Which lines of the data below contain "lateWindow"? Please show them all.

**** RECORDS TO USE

-- ==== Sys2Proof/Machine/Days.lean ====
section
/-! DEFINITION. Meanings: plans, screenings and the show clock's requests (R1 to R15, R21 to R29). -/

namespace Sys2Proof.Machine

-- ## Plans (R3, R4)

/-- R177: the fields of a LOAD_PLAN that can be malformed. -/
def planOk (f : PlanFields) : Bool :=
  f.name.all printable && (readFlag f.orphan).isSome && (readFlag f.wheelchair).isSome

/-- Check 1 of R3: the ranges of the header's numbers. -/
def planInRange (f : PlanFields) : Bool :=
  let rows := f.rows.toNat
  let positions := f.positions.toNat
  !(planName f.name).isEmpty && 1 ≤ rows && rows ≤ 26 && 1 ≤ positions && positions ≤ 40
    && 1 ≤ f.bestRow.toNat && f.bestRow.toNat ≤ rows
    && 2 ≤ f.bestCentre.toNat && f.bestCentre.toNat ≤ 2 * positions

/-- The header of a LOAD_PLAN. -/
def planHeader (f : PlanFields) : PlanHeader :=
  ⟨planName f.name, f.rows.toNat, f.positions.toNat, f.bestRow.toNat, f.bestCentre.toNat,
    readFlag f.orphan == some true, readFlag f.wheelchair == some true⟩

/-- LOAD_PLAN (R3). -/
def execLoadPlan (src : Link) (tag : Byte) (f : PlanFields) (s : State) : Host.Outcome State Fault Refusal :=
  request (.loadPlan src tag f) src tag 0x01 (planOk f) (fun _ r s =>
    match readPlan f.plan.toNat with
    | none => answer r .badRequest [] s
    | some i =>
      if !planInRange f then answer r .badRequest [] s
      else if s.screenings.any (fun c => c.plan == f.plan.toNat) then answer r .wrongState [] s
      else answer r .ok [] { s with plans := s.plans.set i (.loading (planHeader f) [] 1 0) }) s

/-- A cell as a row stores it: the zone of a GAP is discarded (R4). -/
def CellFields.cell (c : CellFields) : Cell :=
  match c.kind with
  | none => .gap
  | some k => .seat k c.zone c.aisle

/-- Check 3 of R4: as many cells as positions, aisle-right off on GAP cells and on the last one. -/
def rowFits (positions : Nat) (cells : List CellFields) : Bool :=
  cells.length == positions && cells.all (fun c => c.kind.isSome || !c.aisle)
    && cells.getLast?.all (fun c => !c.aisle)

/-- How many of a row's cells are seats. -/
def seatsIn (row : List Cell) : Nat := row.countP (fun c => c != .gap)

/-- PLAN_ROW (R4). A plan number with no slot names none that is LOADING. -/
def execPlanRow (src : Link) (tag : Byte) (plan row : Byte) (cells : List Byte) (s : State) :
    Host.Outcome State Fault Refusal :=
  let read := readAll readCell cells
  request (.planRow src tag plan row cells) src tag 0x02 read.isSome (fun _ r s =>
    match readPlan plan.toNat with
    | none => answer r .wrongState [] s
    | some i =>
      match s.plans.get i with
      | .loading h rows next seats =>
        let given := read.getD []
        let new := given.map CellFields.cell
        if row.toNat ≠ next then answer r .wrongState [] s
        else if !rowFits h.positions given then answer r .badRequest [] s
        else if Config.maxSeats < seats + seatsIn new then answer r .limit [] s
        else if next = h.rows then
          answer r .okReady [] { s with plans := s.plans.set i (.ready h (rows ++ [new])) }
        else
          let slot := PlanSlot.loading h (rows ++ [new]) (next + 1) (seats + seatsIn new)
          answer r .ok [] { s with plans := s.plans.set i slot }
      | _ => answer r .wrongState [] s) s

-- ## Screenings (R8, R10, R11, R13)

/-- R177: the fields of a LOAD_SCREENING that can be malformed. -/
def screeningOk (f : ScreeningFields) : Bool :=
  (readClass f.cls).isSome && (readFlag f.matinee).isSome && (readFlag f.kioskSales).isSome
    && (readFlag f.latePresent).isSome

/-- The late window carried, or 15 where none is (R8); the byte behind a flag that is off is not judged (DESIGN
CHOICE, log entry 39). -/
def lateWindow (f : ScreeningFields) : Nat :=
  if readFlag f.latePresent = some true then f.late.toNat else 15

/-- Check 2 of R8. -/
def screeningInRange (f : ScreeningFields) : Bool :=
  1 ≤ f.id.toNat && (readPlan f.plan.toNat).isSome && f.start.toNat ≤ 2879 && lateWindow f ≤ 30

/-- LOAD_SCREENING (R8). -/
def execLoadScreening (src : Link) (tag : Byte) (f : ScreeningFields) (s : State) :
    Host.Outcome State Fault Refusal :=
  request (.loadScreening src tag f) src tag 0x03 (screeningOk f) (fun _ r s =>
    if !s.clock.isSet then answer r .wrongState [] s
    else if !screeningInRange f then answer r .badRequest [] s
    else if (s.screening f.id.toNat).isSome then answer r .taken [] s
    else
      match (readPlan f.plan.toNat).map s.plans.get with
      | some (.ready _ rows) =>
        if (f.start.toNat + lateWindow f) * 60 ≤ s.clock.value then answer r .tooLate [] s
        else if Config.maxScreenings ≤ s.screenings.length then answer r .limit [] s
        else
          let g := freshGrid rows
          let c : Screening := ⟨f.id.toNat, f.plan.toNat, f.start.toNat, (readClass f.cls).getD .standard,
            readFlag f.matinee == some true, lateWindow f, readFlag f.kioskSales == some true, .loaded,
            Grid.counts g, g⟩
          answer r .ok [] { s with screenings := s.screenings ++ [c] }
      | some (.loading _ _ _ _) => answer r .wrongState [] s
      | _ => answer r .noSuch [] s) s

/-- The targets of SET_SCREENING: 1 ON_SALE, 2 PAUSED (R10). -/
def readTarget (b : Byte) : Option ScreeningState :=
  if b = 1 then some .onSale else if b = 2 then some .paused else none

/-- SET_SCREENING (R10). -/
def execSetScreening (src : Link) (tag : Byte) (id : BitVec 16) (target : Byte) (s : State) :
    Host.Outcome State Fault Refusal :=
  request (.setScreening src tag id target) src tag 0x04 (readTarget target).isSome (fun _ r s =>
    match s.screening id.toNat, readTarget target with
    | none, _ => answer r .noSuch [] s
    | some c, some t =>
      if c.state = .closed ∨ (c.state = .loaded ∧ t = .paused) then answer r .wrongState [] s
      else answer r .ok [] (s.onScreening id.toNat (fun c => { c with state := t }))
    | some _, none => answer r .badRequest [] s) s

/-- SET_KIOSK_SALES (R11). -/
def execSetKioskSales (src : Link) (tag : Byte) (id : BitVec 16) (value : Byte) (s : State) :
    Host.Outcome State Fault Refusal :=
  request (.setKioskSales src tag id value) src tag 0x05 (readFlag value).isSome (fun _ r s =>
    match s.screening id.toNat with
    | none => answer r .noSuch [] s
    | some c =>
      if c.state = .closed then answer r .wrongState [] s
      else answer r .ok [] (s.onScreening id.toNat (fun c => { c with kioskSales := value == 1 }))) s

/-- CLOSE_SCREENING (R13). -/
def execCloseScreening (src : Link) (tag : Byte) (id : BitVec 16) (s : State) :
    Host.Outcome State Fault Refusal :=
  request (.closeScreening src tag id) src tag 0x06 true (fun _ r s =>
    match s.screening id.toNat with
    | none => answer r .noSuch [] s
    | some c => answer r .ok c.counts.bytes (s.onScreening id.toNat (fun c => { c with state := .closed }))) s

/-- R15: the records of a screening go, in the order of the rule. -/
def archiveScreening (id : Nat) (s : State) : State :=
  let s := removeVouchers id (lapseScreening id s)
  { s with
    sales := { s.sales with records := s.sales.records.filter (fun r => r.screening != id) }
    screenings := s.screenings.filter (fun c => c.id != id) }

/-- ARCHIVE (R14, R15). -/
def execArchive (src : Link) (tag : Byte) (id : BitVec 16) (s : State) : Host.Outcome State Fault Refusal :=
  request (.archive src tag id) src tag 0x07 true (fun _ r s =>
    let n := id.toNat
    match s.screening n with
    | none => answer r .noSuch [] s
    | some c =>
      if c.state ≠ .closed then answer r .wrongState [] s
      else if s.liveBaskets.any (fun x => x.2.screening == n) then answer r .dependent [] s
      else if s.sales.records.any (fun k => k.screening == n && k.state == .refundPending) then
        answer r .dependent [] s
      else
        let sales := s.sales.records.countP (fun k => k.screening == n)
        let vouchers := s.vouchers.records.countP (fun v => v.screening == n)
        answer r .ok (bytes2 sales ++ bytes2 vouchers) (archiveScreening n s)) s

/-- A plan name on the wire, padded with spaces (section 12.2). -/
def nameBytes (name : List Byte) : List Byte := (name ++ List.replicate 16 0x20).take 16

/-- QUERY_SCREENING (R174): the record, its late window as 1 byte (DESIGN CHOICE, log entry 37), the plan's name, the
counts, the live baskets, the sales by state. -/
def execQueryScreening (src : Link) (tag : Byte) (id : BitVec 16) (s : State) :
    Host.Outcome State Fault Refusal :=
  request (.queryScreening src tag id) src tag 0x08 true (fun _ r s =>
    match s.screening id.toNat with
    | none => answer r .noSuch [] s
    | some c =>
      let name := (s.plan c.plan).elim [] (fun p => p.1.name)
      let sales (t : SaleState) := s.sales.records.countP (fun k => k.screening == c.id && k.state == t)
      answer r .ok (bytes2 c.id ++ bytes1 c.plan ++ bytes2 c.start ++ [c.cls.code] ++ flagByte c.matinee
        ++ bytes1 c.late ++ flagByte c.kioskSales ++ [c.state.code] ++ nameBytes name ++ c.counts.bytes
        ++ bytes1 (s.liveBaskets.countP (fun x => x.2.screening == c.id))
        ++ bytes2 (sales .committed) ++ bytes2 (sales .refundPending) ++ bytes2 (sales .refunded)) s) s

-- ## The show clock (R21 to R29)

/-- A start carried by a DAY_OPEN, or 1 (R22); the bytes behind a flag that is off are not judged (DESIGN CHOICE, log
entry 39). -/
def startOr1 (present : Byte) (w : BitVec 24) : Nat := if readFlag present = some true then w.toNat else 1

/-- Check 1 of R21. -/
def dayInRange (f : DayFields) : Bool :=
  let start (n : Nat) : Bool := 1 ≤ n && n ≤ 999999
  1 ≤ f.day.toNat && f.day.toNat ≤ 366 && f.clock.toNat ≤ Config.clockEnd
    && start (startOr1 f.salePresent f.saleStart) && start (startOr1 f.serialPresent f.serialStart)

/-- DAY_OPEN (R21, R22); the day number is 2 bytes and the voucher serial 3 bytes of binary, in the request and in
the answer (DESIGN CHOICE, log entry 37). -/
def execDayOpen (src : Link) (tag : Byte) (f : DayFields) (s : State) : Host.Outcome State Fault Refusal :=
  request (.dayOpen src tag f) src tag 0x0A ((readFlag f.salePresent).isSome && (readFlag f.serialPresent).isSome)
    (fun _ r s =>
      if !dayInRange f then answer r .badRequest [] s
      else if s.screenings ≠ [] then answer r .wrongState [] s
      else
        let sale := startOr1 f.salePresent f.saleStart
        let serial := startOr1 f.serialPresent f.serialStart
        let s := putClock f.clock.toNat s
        answer r .ok (bytes2 f.day.toNat ++ bytes3 f.clock.toNat ++ bytes3 sale ++ bytes3 serial)
          { s with
            clock := { s.clock with isSet := true, day := f.day.toNat }
            sales := { s.sales with next := sale }
            vouchers := { s.vouchers with serial := serial } }) s

/-- SET_TIME (R23). The SCREENING_CLOSED and PRICES_ACTIVE notices of the minute check it brings are sent before its
answer (DESIGN CHOICE, log entry 27). -/
def execSetTime (src : Link) (tag : Byte) (clock : BitVec 24) (s : State) : Host.Outcome State Fault Refusal :=
  request (.setTime src tag clock) src tag 0x0B true (fun _ r s =>
    if !s.clock.isSet then answer r .wrongState [] s
    else if Config.clockEnd < clock.toNat then answer r .badRequest [] s
    else answer r .ok (bytes3 s.clock.value ++ bytes3 clock.toNat) (moveClock clock.toNat s)) s

/-- A sync mode (R28). -/
def readSync (b : Byte) : Option SyncMode :=
  match b.toNat with
  | 1 => some .off
  | 2 => some .watch
  | 3 => some .track
  | 4 => some .once
  | _ => none

/-- The table of R28: what a change of mode does to the no-pulse countdown. -/
def setSync (m : SyncMode) (c : Clock) : Clock :=
  { c with sync := m
           noPulse := if m = .off then .stopped
             else if c.sync = .off then .running Config.noPulseTime else c.noPulse }

/-- SET_SYNC (R28). -/
def execSetSync (src : Link) (tag : Byte) (mode : Byte) (s : State) : Host.Outcome State Fault Refusal :=
  request (.setSync src tag mode) src tag 0x0C true (fun _ r s =>
    match readSync mode with
    | none => answer r .badRequest [] s
    | some m => answer r .ok [] { s with clock := setSync m s.clock }) s

/-- CLEAR_PULSE_COUNT (R29). -/
def execClearPulseCount (src : Link) (tag : Byte) (s : State) : Host.Outcome State Fault Refusal :=
  request (.clearPulseCount src tag) src tag 0x0D true (fun _ r s =>
    answer r .ok (bytes2 s.clock.pulses) { s with clock := { s.clock with pulses := 0 } }) s

/-- The no-pulse countdown on the wire: 0 stopped, or 1 and the seconds that remain. -/
def NoPulse.bytes : NoPulse → List Byte
  | .stopped => [0, 0, 0]
  | .running n => 1#8 :: bytes2 n
  | .expired => [1, 0, 0]

/-- The clock as QUERY_CLOCK reports it (R29): V, F, the state (1 NOT_SET, 2 SET), running (1) or stopped at
its end (2), the day number, the sync mode, the last deviation, the pulse count, the no-pulse countdown. F and the
day number are 2 bytes of binary each (DESIGN CHOICE, log entry 37). -/
def State.clockBytes (s : State) : List Byte :=
  bytes3 s.clock.value ++ bytes2 s.clock.fraction ++ bytes1 (if s.clock.isSet then 2 else 1)
    ++ bytes1 (if s.clockRuns then 1 else 2) ++ bytes2 s.clock.day ++ [s.clock.sync.code]
    ++ deviationBytes s.clock.deviation ++ bytes2 s.clock.pulses ++ s.clock.noPulse.bytes

/-- QUERY_CLOCK (R29). -/
def execQueryClock (src : Link) (tag : Byte) (s : State) : Host.Outcome State Fault Refusal :=
  request (.queryClock src tag) src tag 0x0E true (fun _ r s => answer r .ok s.clockBytes s) s

end Sys2Proof.Machine
end

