-- ==== Sys2Proof/Safety.lean ====
section
/-! DEFINITION. The terms that statements about the part use: what a command leaves unchanged, what it sends,
when a request is heard, when the arbiter takes an entry, and the laws that hold of the part at every moment. -/

namespace Sys2Proof.Machine

-- ## What a command leaves unchanged

/-- The pieces of the state a statement names when it says what is unchanged. -/
inductive Block where
  | pending | clock | plans | screenings | engine | baskets | nextRef | prices | pay | sales | vouchers | print
  | lines | outstanding | stations | concessions | restart | latched | enabled | params | choice
deriving DecidableEq, Repr

/-- A piece of the state is the same in two states. -/
def Block.same (b : Block) (s t : State) : Prop :=
  match b with
  | .pending => t.pending = s.pending
  | .clock => t.clock = s.clock
  | .plans => t.plans = s.plans
  | .screenings => t.screenings = s.screenings
  | .engine => t.engine = s.engine
  | .baskets => t.baskets = s.baskets
  | .nextRef => t.nextBasketRef = s.nextBasketRef
  | .prices => t.prices = s.prices
  | .pay => t.pay = s.pay
  | .sales => t.sales = s.sales
  | .vouchers => t.vouchers = s.vouchers
  | .print => t.print = s.print
  | .lines => t.ifc.lines = s.ifc.lines
  | .outstanding =>
    t.ifc.kiosk = s.ifc.kiosk ∧ t.ifc.concession = s.ifc.concession ∧ t.ifc.office = s.ifc.office
  | .stations => t.ifc.stations = s.ifc.stations
  | .concessions => t.ifc.concessionOpen = s.ifc.concessionOpen
  | .restart => t.ifc.restart = s.ifc.restart
  | .latched => t.alarms.latched = s.alarms.latched
  | .enabled => t.alarms.enabled = s.alarms.enabled
  | .params => t.params = s.params
  | .choice => t.choice = s.choice

/-- From `s` to `t` nothing changes but the pieces in `bs`. -/
def Only (bs : List Block) (s t : State) : Prop := ∀ b, b ∉ bs → b.same s t

-- ## What a command sends

/-- A frame is an ALARM_NOTICE. -/
def Frame.isAlarm (f : Frame) : Bool := f.body.head? == some 0xEC

/-- From `s` to `t` the frames `fs` become ready on line `l`, followed on OL by alarm notices alone (DEDUCED, log entry
27); the receiver and the count of bad frames of the line stay, and so do the messages handed on, but for the one
that the command was, if any (DESIGN CHOICE, log entry 3). -/
structure Sends (l : Line) (fs : List Frame) (s t : State) : Prop where
  sending : ∃ notices : List Frame, (t.line l).sending = (s.line l).sending ++ fs ++ notices
    ∧ (∀ f ∈ notices, f.isAlarm = true) ∧ (l ≠ .ol → notices = [])
  receiver : (t.line l).receiver = (s.line l).receiver
  badFrames : (t.line l).badFrames = (s.line l).badFrames
  handedOn : (t.line l).handedOn = (s.line l).handedOn ∨ (t.line l).handedOn = (s.line l).handedOn.tail

/-- `fs` on line `l`, nothing on any other. -/
def on (l : Line) (fs : List Frame) : Line → List Frame := fun k => if k = l then fs else []

/-- Nothing is sent. -/
def nothing : Line → List Frame := fun _ => []

/-- What becomes ready first, and then what follows it, line by line (R161). -/
def after (first next : Line → List Frame) : Line → List Frame := fun l => first l ++ next l

/-- A notice's frame: tag 0 (R163), and no answer. -/
def noticeFrame (kind : Byte) (fields : List Byte) : Frame := ⟨kind :: 0 :: fields, false⟩

/-- R164: a frame to the owner of baskets: on OL for the office, on the kiosk link a station is bound to, and
none for a station that is unbound. -/
def toOwner (s : State) (o : Owner) (f : Frame) : Line → List Frame :=
  match o with
  | .office => on .ol [f]
  | .station n => (s.binding n).elim nothing (fun b => on (.kl b.kiosk) [f])

/-- R171, R172: every flag latched in `t` was latched in `s` or has its condition hold in `t`, and every flag
that was latched, or whose condition holds, is latched in `t`. -/
def Latches (s t : State) : Prop :=
  ∀ i, t.alarms.latched.get i = (s.alarms.latched.get i || t.condition i)

/-- The whole of what a command other than a reset or an acknowledgement does outside the pieces `bs`: it
sends the frames `sent`, alarm notices follow on OL, and alarms latch by their conditions. -/
structure Effect (bs : List Block) (sent : Line → List Frame) (s t : State) : Prop where
  only : Only (.lines :: .latched :: .choice :: bs) s t
  sends : ∀ l, Sends l (sent l) s t
  latches : Latches s t

-- ## Counters that pass over values in use

/-- A counter of 1 to `top` after so many advances from `c`, from `top` to 1. -/
def advanced (top c : Nat) : Nat → Nat
  | 0 => c
  | k + 1 => if advanced top c k = top then 1 else advanced top c k + 1

/-- R55, R127: `n` is the value of the counter `c`, or the first value after it, that is not held. -/
def FirstFrom (top c : Nat) (held : Nat → Prop) (n : Nat) : Prop :=
  ∃ k, n = advanced top c k ∧ ¬ held n ∧ ∀ i, i < k → held (advanced top c i)

/-- R127: the day number, the serial and the check digit, formed of the nine digits weighted 3, 1, 3, … -/
def voucherCode (day serial : Nat) : Nat :=
  let nine := day * 1000000 + serial
  let digit (i : Nat) := nine / 10 ^ i % 10
  let weighted := 3 * (digit 0 + digit 2 + digit 4 + digit 6 + digit 8) + digit 1 + digit 3 + digit 5 + digit 7
  nine * 10 + (10 - weighted % 10) % 10

/-- R127: the codes formed one after another from the serial on, each of the first serial whose code is not held, and
the serial after them. -/
def CodesFrom (day : Nat) (held : Nat → Prop) : Nat → List Nat → Nat → Prop
  | serial, [], last => last = serial
  | serial, code :: codes, last => ∃ n, FirstFrom 999999 serial (fun k => held (voucherCode day k)) n
    ∧ code = voucherCode day n ∧ CodesFrom day held (advanced 999999 n 1) codes last
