-- ==== Sys2Proof/Certificates/Slice0/Obligations.lean ====
section
/-! DEFINITION. The statements for the provers. A statement about a request takes the request as heard
(`Heard`), one about a step of the arbiter takes the entry as chosen (`Takes`), and each says the next state
that `exec` answers: its value where the rules give one, and nothing else changed beside it (`Answers`,
`Runs`, `Carries`, `Effect`, of Safety.lean). What these terms hold of the model's own is said there, and rests on
log entries 3 (messages handed on), 11 (steps of the arbiter), 12 (what is due comes first), 15 (layouts) and 27 (alarm
notices after a command's other frames on OL). Named values stand by the numbers of section 12.2 and, where it leaves
them to the order of a table or rule, by those of log entry 8. -/

open Sys2Proof Sys2Proof.Machine

-- ## The step

/-- A step takes the command at the front of the queue and carries it out with the queue's rest. -/
def Obligations.StepRunsFrontCommand : Prop :=
  ∀ (c : Instr) (q : List Instr) (s : State),
    step { s with pending := c :: q } = exec c { s with pending := q }

/-- Every command completes, whatever the state: a step answers a next state, and it leaves the commands behind
the front one waiting in their order; that they stay through a reset too is the model's choice (log entry 1). On an
empty queue, by the model's choice (log entry 14), a millisecond of the timebase passes, F rising to 999 at most
while the clock runs, and nothing else changes. -/
def Obligations.EveryStepCompletes : Prop :=
  (∀ (c : Instr) (q : List Instr) (s : State),
    ∃ t, step { s with pending := c :: q } = .next t ∧ t.pending = q)
  ∧ (∀ s : State, s.pending = [] → ∃ t, step s = .next t ∧ Only [.clock] s t
    ∧ t.clock = { s.clock with
        fraction := if s.clock.value < 172799 ∧ s.clock.fraction < 999 then s.clock.fraction + 1
          else s.clock.fraction })

-- ## Resets

/-- The values that the spec states for every reset: the clock (table after R29), plan slots and screenings (R1, R7),
the queue, levels and pointers of the seat engine (R33, R35), baskets and the ref counter (R54, R55), the banks (R74),
pay lines and pay refs (R91, R92, R107), sales (R110), vouchers and stock (R125, R127, R135), the printers (R139,
R142, R143, R145), the lines, stations, requests and counters (R159, R160, R165, R169, R170), the alarms (R171), the
parameters (R176); and the laws below hold of them. The level of a ticket line's fault input, which no rule gives, is
left open here (log entry 23). The START_NOTICE is not part of this state: each reset command sends it (DEDUCED, log
entry 2). -/
def Obligations.ResetStateValues : Prop :=
  State.reset.clock.value = 0 ∧ State.reset.clock.fraction = 0 ∧ State.reset.clock.isSet = false
    ∧ State.reset.clock.day = 0 ∧ State.reset.clock.sync = .off ∧ State.reset.clock.deviation = none
    ∧ State.reset.clock.pulses = 0 ∧ State.reset.clock.noPulse = .stopped
    ∧ (∀ i, State.reset.plans.get i = .empty) ∧ State.reset.screenings = []
    ∧ State.reset.engine.queue = [] ∧ State.reset.engine.search = none
    ∧ (∀ i, State.reset.engine.levels.get i = if i = 8 then .high else .low)
    ∧ State.reset.engine.highPointer = 8 ∧ State.reset.engine.lowPointer = 8
    ∧ (∀ i, State.reset.baskets.get i = none) ∧ State.reset.nextBasketRef = 1
    ∧ State.reset.prices.active = none ∧ State.reset.prices.retained = none
    ∧ State.reset.prices.staged.state = .empty ∧ State.reset.prices.mode = .manual
    ∧ State.reset.prices.nextGeneration = 1
    ∧ (∀ i, State.reset.payLine i = ⟨none, [], [], 0⟩) ∧ State.reset.pay.nextRef = 1
    ∧ State.reset.pay.doubts = []
    ∧ State.reset.sales.records = [] ∧ State.reset.sales.reservedSales = 0
    ∧ State.reset.sales.reservedVouchers = 0 ∧ State.reset.sales.next = 1
    ∧ (∀ i, State.reset.sales.last.get i = none)
    ∧ State.reset.vouchers.records = [] ∧ State.reset.vouchers.serial = 1
    ∧ (∀ k, State.reset.vouchers.stock.get k = ⟨0, 0, 0, 0, 0, 0⟩)
    ∧ State.reset.freeElements.length = 256
    ∧ (∀ i, ∃ asserted, State.reset.ticketLine i = {
        state := .off, cause := none, stopPending := false, haltPending := false, sinceRest := 0, rest := none
        status := .none, capture := none, queue := [], asserted := asserted, filter := none })
    ∧ State.reset.print.waiting = [] ∧ State.reset.print.order = []
    ∧ (∀ l, (State.reset.line l).receiver = .hunting ∧ (State.reset.line l).badFrames = 0
        ∧ (State.reset.line l).sending = [])
    ∧ (∀ i, State.reset.ifc.kiosk.get i = none) ∧ (∀ i, State.reset.ifc.concession.get i = none)
    ∧ State.reset.ifc.office = [] ∧ State.reset.ifc.restart = .none
    ∧ (∀ i, State.reset.ifc.stations.get i = ⟨none, .unbound⟩)
    ∧ (∀ i, State.reset.ifc.concessionOpen.get i = false)
    ∧ (∀ i, State.reset.alarms.latched.get i = false ∧ State.reset.alarms.enabled.get i = true)
    ∧ State.reset.params = {
        stationHold := 240, officeHold := 900, extension := 120, warningLead := 45, acceptWait := 5
        authorizationWait := 90, reversalInterval := 10, declineLimit := 3, reversalLimit := 3, doubtPolicy := .keep
        refundCutoff := 30, quoteTime := 120, windowBefore := 90, windowAfter := 150, jitterWindow := 250
        budget := 60, draws := Tab.replicate 8 20, supply := .individual, restAfter := 8, restTime := 2
        filterTime := 100 }
    ∧ ClockLaw State.reset ∧ AlarmLaw State.reset ∧ StockLaw State.reset ∧ SeatLaw State.reset
    ∧ PowerLaw State.reset ∧ ParamsLaw State.reset ∧ MapLaw State.reset ∧ CapacityLaw State.reset
    ∧ RefLaw State.reset ∧ BankLaw State.reset ∧ PoolLaw State.reset ∧ BooksLaw State.reset
    ∧ SeatBookLaw State.reset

********

● RESULT OF THE TASK
def lateWindow (f : ScreeningFields) : Nat :=
  1 ≤ f.id.toNat && (readPlan f.plan.toNat).isSome && f.start.toNat ≤ 2879 && lateWindow f ≤ 30
        if (f.start.toNat + lateWindow f) * 60 ≤ s.clock.value then answer r .tooLate [] s
            readFlag f.matinee == some true, lateWindow f, readFlag f.kioskSales == some true, .loaded,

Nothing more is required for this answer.